Of course, we could be even more stricts with our priors, trying to capture a more realistic relation between the variables, but for prior distributions this is good enough. Remember also that we might have trouble for taking strict narrow priors. It is the job of the posterior to use data to fit a more realistic relation between the variables.

10.2. The best fit regression function

Once established the model, we can create a grid of values for \(\alpha\), \(\beta\) and \(\sigma\). And, as before, simulate a sample from the posterior, with this sample, we can take the MAP of each parameter and plot the most plausible regression function \(\hat{\alpha}+\hat{\beta}(w-\bar{w})\).
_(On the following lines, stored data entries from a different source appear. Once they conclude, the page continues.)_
-- ==== Sys2Proof/Machine/Dispatch.lean ====
section
/-! DEFINITION. The meaning of every command: one arm for each constructor of `Instr`. -/

namespace Sys2Proof.Machine
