-- ==== Sys2Proof/Machine/Step.lean ====
section
/-! DEFINITION. One step: the command at the front of the queue, or, on an empty queue, the passing of time. -/

namespace Sys2Proof.Machine

/-- One nanosecond of the local time base passes, by which NT moves at its rate (08 R232, R243; DESIGN CHOICE, log entry 1). -/
def State.idle (s : State) : State := s.passTime ((nsUnit : Int) + sgn 32 (s.getF pgTMB Reg.TMB_RATE_RATE)).toNat

/-- Take the command at the front of the queue and give its outcome with the rest of the queue. -/
def step (s : State) : Host.Outcome State Fault Refusal :=
  match s.pending with
  | [] => .next s.idle
  | c :: rest => exec c { s with pending := rest }

/-- The command that a word spells, put at the front of the queue. No row of the table has bits, so no word spells one. -/
def State.withFetchWord (s : State) (nbits w : Nat) : State :=
  match decodeTableWord nbits w with
  | some c => { s with pending := c :: s.pending }
  | none => s

end Sys2Proof.Machine
end

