-- ==== Sys2Proof/Certificates/Slice0/Obligations.lean ====
section
/-! DEFINITION. The statements for the provers. A statement with several parts is their conjunction; each part is a definition
under `Claims`. -/

open Sys2Proof Sys2Proof.Machine

/-- The scalar unit writes an S register in the issue beat: the function of 04 Table 4, an immediate, an A register, half a
predicate, or one of the values of 04 Table 7, poisoned where a source is; S0 stays 0 (04 R95, R103 to R108, R122). -/
def Claims.ScalarResults : Prop :=
  ∀ (s : State) (t : TileId), Ready s t.val 0 →
    let a := (s.tile t.val).arch
    let p := (s.partOfTile t.val).getD 0
    let gives := fun (c : Instr) (sd : BitVec 5) (v : PV 32) =>
      Completes c s (fun u => (u.tile t.val).arch.rdS sd = if sd = 0 then .zero 32 else v)
    let reads := fun (c : Instr) (sd : BitVec 5) (v : Nat) => gives c sd (.ok (BitVec.ofNat 32 v))
    (∀ f sd sa sb, gives (.alu t f sd sa sb) sd ⟨aluFn f (a.rdS sa).v (a.rdS sb).v, (a.rdS sa).p || (a.rdS sb).p⟩) ∧
    (∀ f sd sa imm, (f.isShift = true → imm.toNat < 32) →
      gives (.alui t f sd sa imm) sd ⟨aluFn (aluiAlu f) (a.rdS sa).v (imm.signExtend 32), (a.rdS sa).p⟩) ∧
    (∀ sd imm, gives (.lui t sd imm) sd (.ok (imm.zeroExtend 32 <<< 12))) ∧
    (∀ ar sx, gives (.atos t ar sx) sx (a.rdA ar)) ∧
    (∀ pa sd, gives (.ptoslo t pa sd) sd ⟨(a.rdP pa).v.extractLsb' 0 32, (a.rdP pa).p⟩) ∧
    (∀ pa sd, gives (.ptoshi t pa sd) sd ⟨(a.rdP pa).v.extractLsb' 32 32, (a.rdP pa).p⟩) ∧
    (∀ sd, reads (.rdbeat t sd) sd (s.tile t.val).seq.beat) ∧
    (∀ sd, reads (.rdround t sd) sd (s.getF (pgPRT p) Reg.PRT_ROUND_ROUND)) ∧
    (∀ sd, reads (.rdgtile t sd) sd (s.chipId * 256 + t.val)) ∧
    (∀ sd, reads (.rdsteplo t sd) sd (s.getF (pgPRT p) Reg.PRT_STEP_LO)) ∧
    (∀ sd, reads (.rdstephi t sd) sd (s.getF (pgPRT p) Reg.PRT_STEP_HI)) ∧
    (∀ sd, reads (.rddrops t sd) sd (s.getF (pgTIL t.val) Reg.TIL_DISPATCH_DROPS_COUNT))

/-- The functions of ALU (04 Table 4): wrapping sums and products, shifts by the low five bits, and comparisons that
give 1 or 0. -/
def Claims.AluFunctions : Prop :=
  ∀ x y : Word,
    aluFn .add x y = x + y ∧ aluFn .sub x y = x - y ∧ aluFn .and x y = x &&& y ∧ aluFn .or x y = x ||| y ∧
    aluFn .xor x y = x ^^^ y ∧ aluFn .shl x y = x <<< (y.toNat % 32) ∧ aluFn .shr x y = x >>> (y.toNat % 32) ∧
    aluFn .sar x y = x.sshiftRight (y.toNat % 32) ∧ aluFn .mul x y = x * y ∧
    (aluFn .mulhu x y).toNat = x.toNat * y.toNat / 2 ^ 32 ∧
    (aluFn .min x y).toInt = min x.toInt y.toInt ∧ (aluFn .max x y).toInt = max x.toInt y.toInt ∧
    (aluFn .minu x y).toNat = min x.toNat y.toNat ∧ (aluFn .maxu x y).toNat = max x.toNat y.toNat ∧
    aluFn .seq x y = (if x = y then 1 else 0) ∧ aluFn .slt x y = (if x.toInt < y.toInt then 1 else 0) ∧
    aluFn .sltu x y = (if x.toNat < y.toNat then 1 else 0)

/-- A registers take an immediate, a sum or an S register; predicates the Boolean functions of 04 Table 6, 64 bits of two S
registers, or a run of ones; P0 stays all ones (04 R95, R105, R106, R122). -/
def Claims.AddressAndPredicateResults : Prop :=
  ∀ (s : State) (t : TileId), Ready s t.val 0 →
    let a := (s.tile t.val).arch
    let toA := fun (c : Instr) (ad : BitVec 4) (v : PV 32) => Completes c s (fun u => (u.tile t.val).arch.rdA ad = v)
    let toP := fun (c : Instr) (pd : BitVec 3) (v : PV 64) =>
      Completes c s (fun u => (u.tile t.val).arch.rdP pd = if pd = 0 then .ok (BitVec.allOnes 64) else v)
    (∀ ad imm, toA (.aseti t ad imm) ad (.ok (imm.zeroExtend 32))) ∧
    (∀ ad ar imm, toA (.aaddi t ad ar imm) ad ⟨(a.rdA ar).v + imm.signExtend 32, (a.rdA ar).p⟩) ∧
    (∀ ad ar sx, toA (.aadds t ad ar sx) ad ⟨(a.rdA ar).v + (a.rdS sx).v, (a.rdA ar).p || (a.rdS sx).p⟩) ∧
    (∀ ad sx, toA (.afroms t ad sx) ad (a.rdS sx)) ∧
    (∀ pd pa pb, toP (.pand t pd pa pb) pd ⟨(a.rdP pa).v &&& (a.rdP pb).v, (a.rdP pa).p || (a.rdP pb).p⟩) ∧
    (∀ pd pa pb, toP (.por t pd pa pb) pd ⟨(a.rdP pa).v ||| (a.rdP pb).v, (a.rdP pa).p || (a.rdP pb).p⟩) ∧
    (∀ pd pa pb, toP (.pxor t pd pa pb) pd ⟨(a.rdP pa).v ^^^ (a.rdP pb).v, (a.rdP pa).p || (a.rdP pb).p⟩) ∧
    (∀ pd pa pb, toP (.pandn t pd pa pb) pd ⟨(a.rdP pa).v &&& ~~~(a.rdP pb).v, (a.rdP pa).p || (a.rdP pb).p⟩) ∧
    (∀ pd sa sb, toP (.pfroms t pd sa sb) pd ⟨(a.rdS sb).v ++ (a.rdS sa).v, (a.rdS sa).p || (a.rdS sb).p⟩) ∧
    (∀ pd sa, Completes (.pfirst t pd sa) s (fun u =>
      pd ≠ 0 → (∀ i, i < 64 → ((u.tile t.val).arch.rdP pd).v.getLsbD i = decide (i < (a.rdS sa).v.toNat)) ∧
        ((u.tile t.val).arch.rdP pd).p = (a.rdS sa).p))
10.3. Credible band for the regression function

Because \(\mu\) depends on the parameters, and those have a posterior distribution, then \(\mu\) has a posterior distribution as well. In particular, fixing a weight \(w\), and taking the posterior sample \(\tilde\alpha_1,\ldots,\tilde\alpha_S,\tilde\beta_1,\ldots,\tilde\beta_S\), we get a posterior sasmple \(\tilde\mu_1,\ldots,\tilde\mu_S\) using the relation

\[\tilde\mu_s=\tilde\alpha_s+\tilde\beta_s(w-\bar{w}).\]

From this sample, we can create credible intervals for \(\mu\) given the fixed value of \(w\). Varying \(w\) from its lowest value to its largest, we create a credible band for the regression function.

10.4. Credible band for the observations

Finally, to generate credible intervals for the height, remember that \(h|\mu,\sigma^2\sim\textsf{Normal}(\mu,\sigma^2)\). Then, for a fixed weight \(w\), we can get a posterior sample for \(\mu\) as we explain before, \(\tilde\mu_1,\ldots,\tilde\mu_S\). More over, we can simulate a sample from the posterior of \(\sigma\), \(\tilde\sigma_1,\ldots,\tilde\sigma_S\). Thus, to get a sample from the posterior of \(h\), \(\tilde{h}_1,\ldots,\tilde{h}_S\), we simulate \(\tilde{h}_s\sim\textsf{Normal}(\tilde\mu_s,\tilde\sigma_s^2)\). From the sample \(\tilde{h}_1,\ldots,\tilde{h}_S\) we can get a credible interval for the fixed weight \(w\). Varying \(w\) from its lowest value to its largest, we get a credible band for the height.